▶ Work required
Output range, inclusive: from the line containing "speculates. -/" to the line containing "(∀ r, c.arch.ds". Restate those lines from the data below word for word and only those.

(Data for the task begins)

/-- R184, R200: BRC with every result arrived follows the result; otherwise it takes its hint, keeps a checkpoint and
speculates. -/
def Obligations.BrcFollowsOrSpeculates : Prop :=
  ∀ (t : Ctx) (h : Bool) (o : BitVec 10) (s s1 : State), Issues s t s1 → OpenPlace s1 t → (s1.ctx t).spec = none →
    let c := s1.ctx t
    let target := c.pc + 1 + o.signExtend 19
    let field : BitVec 11 := BitVec.ofBool h ++ o
    (c.strandsDone = true → exec (.brc t field) s = .next (s1.jumpAfter s1 t (if c.result then target else c.pc + 1)))
    ∧ (c.strandsDone = false →
        let sp : Spec := { check := c.arch, brc := c.pc, other := if h then c.pc + 1 else target, taken := h, strands := 0,
                           held := none, limited := false, arrived := false }
        exec (.brc t field) s
          = .next (((s1.modCtx t (fun c => { c with spec := some sp })).modUnit c.unit
              (fun u => { u with spec := u.spec + 1 })).jumpAfter s1 t (if h then target else c.pc + 1)))

/-- R191, R192: LOOP opens a level or passes over its body; LEAVE closes the innermost one. R192: where an instruction
in sequence leads. Not at the end of a loop, to the next address; at LE of the innermost level the count falls by one
and, while it is not zero, execution goes to LS; the transfer of a delay slot overrides it. -/
def Obligations.Loops : Prop :=
  (∀ (t : Ctx) (n : BitVec 11) (s s1 : State), Issues s t s1 → OpenPlace s1 t →
     let c := s1.ctx t
     (∀ r, c.arch.ds = 0 :: r → n ≠ 0 → c.arch.levels < 3 →
       exec (.loop t n) s = .next ((s1.modArch t (fun a => { a with ds := r })).jumpAfter s1 t (c.pc + 1 + n.zeroExtend 19)))
     ∧ (∀ x r (h : c.arch.levels < 3), c.arch.ds = x :: r → n ≠ 0 → x ≠ 0 →
       exec (.loop t n) s = .next ((s1.modArch t (fun a =>
         { a with
           ds := r, levels := a.levels + 1, lc := a.lc.set c.arch.levels x, ls := a.ls.set c.arch.levels (c.pc + 1),
           le := a.le.set c.arch.levels (c.pc + n.zeroExtend 19) })).jumpAfter s1 t (c.pc + 1)))
     ∧ (∀ x r, c.arch.ds = x :: r → n ≠ 0 → 3 ≤ c.arch.levels →
       exec (.loop t n) s = .next (s1.cause t (syncCause 0x07 (longWord 0x18 n))))
     ∧ (n = 0 → exec (.loop t n) s = .next (s1.cause t (syncCause 0x01 (longWord 0x18 n))))
     ∧ (0 < c.arch.levels →
       exec (.leave t 0) s = .next ((s1.modArch t (fun a => { a with levels := a.levels - 1 })).jumpAfter s1 t (c.pc + 1)))
     ∧ (c.arch.levels = 0 → exec (.leave t 0) s = .next (s1.cause t (syncCause 0x07 (longWord 0x19 0)))))
  ∧ (∀ (c : Context),
       (∀ b, c.branch = some b → b.taken = true → c.sequel = { c with pc := b.target, branch := none })
       ∧ (c.branch = none → c.loopfz = true → c.sequel = { c with pc := c.pc + 1 })
       ∧ (c.branch = none → c.atLoopEnd = false → c.sequel.pc = c.pc + 1 ∧ c.sequel.arch = c.arch)
       ∧ (c.branch = none → c.atLoopEnd = true → c.arch.lc[c.arch.level] ≠ 1 →
           c.sequel.pc = c.arch.ls[c.arch.level]
           ∧ c.sequel.arch = { c.arch with lc := c.arch.lc.set c.arch.level (c.arch.lc[c.arch.level] - 1) })
       ∧ (c.branch = none → c.atLoopEnd = true → c.arch.levels = 1 → c.arch.lc[c.arch.level] = 1 →
           c.sequel.pc = c.pc + 1 ∧ c.sequel.arch.levels = 0))

/-- R189, R190: REPS with CNT = 0 completes at once with the effect of its final step, and with CNT = 1 after one
element. The model's own choice here is the operand that bounds the elements of one command (log 18). -/
def Obligations.RepsFinalStep : Prop :=
  ∀ (t : Ctx) (ne : Bool) (budget : Nat) (s s1 : State), Issues s t s1 → OpenPlace s1 t → (s1.ctx t).spec = none →
    let hi : BitVec 9 := (BitVec.ofBool ne).zeroExtend 9
    let c := s1.ctx t
    let v := c.arch.ds.getD 0 0
    let next := c.pc + 1
    (c.arch.cnt = 0 →
      exec (.repsMovs t hi budget) s = .next (s1.jumpAfter s1 t next)
      ∧ (c.arch.crcOk = true → exec (.repsCrcs t hi budget) s = .next (s1.jumpAfter s1 t next))
      ∧ (c.arch.ds ≠ [] → exec (.repsFills t hi budget) s
          = .next ((s1.modArch t (fun a => { a with ds := a.ds.drop 1 })).jumpAfter s1 t next)
        ∧ exec (.repsScans t hi budget) s
          = .next ((s1.modArch t (fun a => { a with ds := 0 :: a.ds.drop 1 })).jumpAfter s1 t next)))
    ∧ (c.arch.cnt = 1 → 0 < budget →
      let stands (q : State) := (q.ctx t).arch = c.arch ∧ (q.ctx t).pc = c.pc
      (∀ s3, c.arch.ds ≠ [] → s1.store t c.arch.dst v = .ok s3 () → stands s3 → exec (.repsFills t hi budget) s
          = .next ((s3.modArch t (fun a => { a with dst := a.dst + 1, cnt := 0, ds := a.ds.drop 1 })).jumpAfter s1 t next))
      ∧ (∀ m s2, s1.load t c.arch.src = .ok s2 m → stands s2 →
        (∀ s3, s2.store t c.arch.dst m = .ok s3 () → stands s3 → exec (.repsMovs t hi budget) s
            = .next ((s3.modArch t (fun a => { a with src := a.src + 1, dst := a.dst + 1, cnt := 0 })).jumpAfter s1 t next))
        ∧ (c.arch.crcOk = true → exec (.repsCrcs t hi budget) s
            = .next ((s2.modArch t (fun a => { a with crca := crcsWord a m, src := a.src + 1, cnt := 0 })).jumpAfter s1 t next))
        ∧ (c.arch.ds ≠ [] → (decide ((m ^^^ v) &&& c.arch.scmask = 0) ≠ ne) → exec (.repsScans t hi budget) s
            = .next ((s2.modArch t (fun a => { a with ds := 1 :: a.ds.drop 1 })).jumpAfter s1 t next))
        ∧ (c.arch.ds ≠ [] → (decide ((m ^^^ v) &&& c.arch.scmask = 0) = ne) → exec (.repsScans t hi budget) s
            = .next ((s2.modArch t (fun a => { a with ds := 0 :: a.ds.drop 1, src := a.src + 1, cnt := 0 })).jumpAfter s1 t next))))

/-- R184, R98, R208, R180: CONF pushes the partition result, MODE opens its shadow of four slots, RETB leaves the
handler for BEPC, and FENCE completes once the buffer is empty and every drained store of the context is acknowledged, and holds
until then. R185, R214: WAIT
ends at once on an event of its mask that holds or an instant already past, and replaces t with ev; otherwise it
releases the unit. YIELD ends the slice at once. The model's own choice here is that RETB takes BEPC and pops nothing
(log 86), LCTL at RETB (log 14), what is past of a ring time that wraps (log 21), and that the
response to a drained store comes back as the bank performs it (log 24). -/
def Obligations.SystemOps : Prop :=
  (∀ (t : Ctx) (s s1 : State), Issues s t s1 → (s1.ctx t).spec = none →
     let c := s1.ctx t
     (c.strandsDone = true → c.arch.ds.length < 16 → exec (.conf t 0) s
         = .next ((s1.modArch t (fun a => { a with ds := (if c.result then 1 else 0) :: a.ds })).seqAfter s1 t false))
     ∧ (c.strandsDone = false → c.arch.ds.length < 16 → exec (.conf t 0) s = .next s1)
     ∧ (OpenPlace s1 t → ∀ w r, c.arch.ds = w :: r → c.shadow = none → exec (.mode t 0) s
         = .next ((s1.modArch t (fun a => { a with ds := r })).modCtx t (fun c =>
             { c with shadow := some { left := 4, mask := w.extractLsb' 0 8 &&& 0x9f, pending := none }, pc := c.pc + 1,
                      time := c.time + 1, bar := false })))
     ∧ (OpenPlace s1 t → c.inBell = true → exec (.retb t 0) s
         = .next ((s1.modCtx t (fun c =>
             { c with
               inBell := false, loopfz := false, lctl := none,
               arch := match c.lctl with
                 | some l => { c.arch with levels := l.toNat }
                 | none => c.arch })).jumpAfter s1 t c.bepc))
     ∧ (OpenPlace s1 t → c.inBell = false → exec (.retb t 0) s = .next (s1.cause t (syncCause 0x01 (longWord 0x21 0))))
     ∧ (OpenPlace s1 t →
         let s2 := s1.drainUnit c.unit
         ((s2.hunit c.unit).buffer = [] → s2.unacked t = false → exec (.fence t 0) s = .next (s2.jumpAfter s1 t ((s2.ctx t).pc + 1)))
         ∧ ((s2.hunit c.unit).buffer ≠ [] ∨ s2.unacked t = true → exec (.fence t 0) s = .next (s2.setLimited t false))))
  ∧ (∀ (t : Ctx) (f : BitVec 11) (s s1 : State) (v : Word) (r : List Word), Issues s t s1 → OpenPlace s1 t →
       (s1.ctx t).spec = none → (s1.ctx t).shadow = none → (s1.ctx t).arch.ds = v :: r → f &&& 0x480 = 0 →
       let c := s1.ctx t
       let mask : BitVec 7 := f.extractLsb' 0 7
       let deadline : Option (Sum Nat Nat) :=
         if f.getLsbD 8 then some (.inr v.toNat) else if v = 0 then none else some (.inl (s1.now + v.toNat * 1000))
       let w : Waiting := { mask := mask, tt := f.getLsbD 9, deadline := deadline }
       (c.levels &&& mask ≠ 0 → ∃ q, exec (.wait t f) s = .next q ∧ (q.ctx t).state = .running ∧ (q.ctx t).pc = c.pc + 1
           ∧ (q.ctx t).arch.ds = (c.levels &&& mask).zeroExtend 36 :: r)
       ∧ (c.levels &&& mask = 0 → s1.waitDue w = true → ∃ q, exec (.wait t f) s = .next q ∧ (q.ctx t).state = .running
           ∧ (q.ctx t).pc = c.pc + 1 ∧ (q.ctx t).arch.ds = 0x100 :: r)
       ∧ (c.levels &&& mask = 0 → s1.waitDue w = false → ∃ q, exec (.wait t f) s = .next q ∧ (q.ctx t).state = .waiting
           ∧ (q.ctx t).waiting = some w ∧ (q.ctx t).pc = c.pc + 1 ∧ (q.ctx t).arch = c.arch ∧ (q.hunit c.unit).ctx = none)
       ∧ (∃ q, exec (.yield t 0) s = .next q ∧ (q.ctx t).state = .ready ∧ (q.ctx t).expired = false
           ∧ (q.ctx t).credit = c.credit - ((s1.now : Int) - c.sliceAt) ∧ (q.ctx t).pc = c.pc + 1 ∧ (q.ctx t).arch = c.arch
           ∧ (q.hunit c.unit).ctx = none))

(Data for the task ends)

▶ Answer to this exercise
speculates. -/
def Obligations.BrcFollowsOrSpeculates : Prop :=
  ∀ (t : Ctx) (h : Bool) (o : BitVec 10) (s s1 : State), Issues s t s1 → OpenPlace s1 t → (s1.ctx t).spec = none →
    let c := s1.ctx t
    let target := c.pc + 1 + o.signExtend 19
    let field : BitVec 11 := BitVec.ofBool h ++ o
    (c.strandsDone = true → exec (.brc t field) s = .next (s1.jumpAfter s1 t (if c.result then target else c.pc + 1)))
    ∧ (c.strandsDone = false →
        let sp : Spec := { check := c.arch, brc := c.pc, other := if h then c.pc + 1 else target, taken := h, strands := 0,
                           held := none, limited := false, arrived := false }
        exec (.brc t field) s
          = .next (((s1.modCtx t (fun c => { c with spec := some sp })).modUnit c.unit
              (fun u => { u with spec := u.spec + 1 })).jumpAfter s1 t (if h then target else c.pc + 1)))

/-- R191, R192: LOOP opens a level or passes over its body; LEAVE closes the innermost one. R192: where an instruction
in sequence leads. Not at the end of a loop, to the next address; at LE of the innermost level the count falls by one
and, while it is not zero, execution goes to LS; the transfer of a delay slot overrides it. -/
def Obligations.Loops : Prop :=
  (∀ (t : Ctx) (n : BitVec 11) (s s1 : State), Issues s t s1 → OpenPlace s1 t →
     let c := s1.ctx t
     (∀ r, c.arch.ds = 0 :: r → n ≠ 0 → c.arch.levels < 3 →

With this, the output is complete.